An improvement of the sensitivity of GPS radio occultation data to detect gravity waves through observational and modeling factors

Abstract

There is a mid-latitude region to the East of the Andes Range in the Southern Hemisphere that exhibits ideal conditions for the generation of gravity waves (GW) by topography mainly during winter. The configuration favors the generation of wavefronts that are parallel to the North–South direction. Global Positioning System (GPS) radio occultation (RO) retrievals from the COSMIC (Constellation Observing System for Meteorology, Ionosphere and Climate) mission exhibit in a large proportion of the soundings an orientation which should be favorable to the detection of these wavefronts.
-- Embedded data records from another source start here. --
-- ==== Sys2Proof/Machine/Operands.lean ====
section
/-! DEFINITION. The operand forms: registers of the block read and written by name (40_commands.md R140, R141), the
buffers they describe, and the fields of a match token as lengths (43_decoder.md R215). -/

namespace Sys2Proof.Machine

/-- The value a read of a register returns (40_commands.md R141). -/
def Engine.readReg (e : Engine) : Reg → Word
  | .ctrl => e.ctrlReadWord
  | .status => e.statusWord
  | .srcAddr => e.regs.srcAddr
  | .srcLen => e.regs.srcLen
  | .dstAddr => e.regs.dstAddr
  | .dstSize => e.regs.dstSize
  | .result => e.regs.result
  | .inConsumed => e.regs.inConsumed

/-- CTRL.OP <- op (40_commands.md R132, R136). -/
def Engine.setCtrlOp (e : Engine) (op : BitVec 2) : Engine :=
  { e with regs := { e.regs with ctrlOp := op } }

/-- SRC_ADDR <- v (40_commands.md R140). -/
def Engine.setSrcAddr (e : Engine) (v : Word) : Engine :=
  { e with regs := { e.regs with srcAddr := v } }

/-- SRC_LEN <- v (40_commands.md R140). -/
def Engine.setSrcLen (e : Engine) (v : Word) : Engine :=
  { e with regs := { e.regs with srcLen := v } }

/-- DST_ADDR <- v (40_commands.md R140). -/
def Engine.setDstAddr (e : Engine) (v : Word) : Engine :=
  { e with regs := { e.regs with dstAddr := v } }

/-- DST_SIZE <- v (40_commands.md R140). -/
def Engine.setDstSize (e : Engine) (v : Word) : Engine :=
  { e with regs := { e.regs with dstSize := v } }

/-- The registers whose value is not defined once the instance carries the mark `faulted` (60_exceptions.md R254). -/
def lostByFault : Reg → Bool
  | .status => true
  | .result => true
  | .inConsumed => true
  | .ctrl => false
  | .srcAddr => false
  | .srcLen => false
  | .dstAddr => false
  | .dstSize => false

/-- The operation CTRL.OP selects; none for a reserved value (10_state.md R31). -/
def operationOf (op : BitVec 2) : Option Operation :=
  if op = 0b01#2 then some .compress else if op = 0b10#2 then some .decompress else none

/-- LENGTH UNPACK: the length of a match token from its length field, 3 to 66 (43_decoder.md R215). -/
def matchLength (n : BitVec 6) : Nat := n.toNat + Config.matchMin

/-- The length field of a match of a length (30_encoding.md R97). -/
def lengthField (len : Nat) : BitVec 6 := BitVec.ofNat 6 (len - Config.matchMin)

/-- The address `a` is one of the `size` bytes from `base`. -/
def inSpan (base size a : Nat) : Bool := decide (base ≤ a ∧ a < base + size)

/-- Two ranges of bytes intersect; an empty range intersects nothing (40_commands.md R135). -/
def spansMeet (base size base' size' : Nat) : Bool :=
  decide (0 < size ∧ 0 < size' ∧ base < base' + size' ∧ base' < base + size)

/-- The address is a byte of the running operation's input region (10_state.md R45). -/
def Engine.inSource (e : Engine) (a : Nat) : Bool := inSpan e.lat.srcBase.toNat e.lat.srcLen.toNat a

/-- The address is a byte of the running operation's destination region (10_state.md R45). -/
def Engine.inDest (e : Engine) (a : Nat) : Bool := inSpan e.lat.dstBase.toNat e.lat.dstSize.toNat a

end Sys2Proof.Machine
end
We try to verify if this GW activity surplus on the East with respect to the West in the studied zone in winter emerges clearly in the GPS RO data between years 2007 and 2012. We argue that the orientation of the soundings but also the mathematical model selected to represent the GW energy distribution can affect the possibility of detecting the signatures of the waves. In particular, we explore a new interpretation of the GW energy distribution observed by GPS RO at the lowest values, as they stay below the precision limit of the technique. We suggest to replace that part of the measured distribution by an exponential curve that in general suits the trend of all the other observed energies. In following this alternative it is shown that the calculated mountain wave activity in the studied sector is now even more clearly larger in the East than in the West during winter. Finally, we consider that energy distributions observed with any measurement technique should in general not be considered as the solely contribution from waves, as also other variable phenomena may be adding to the final outcome.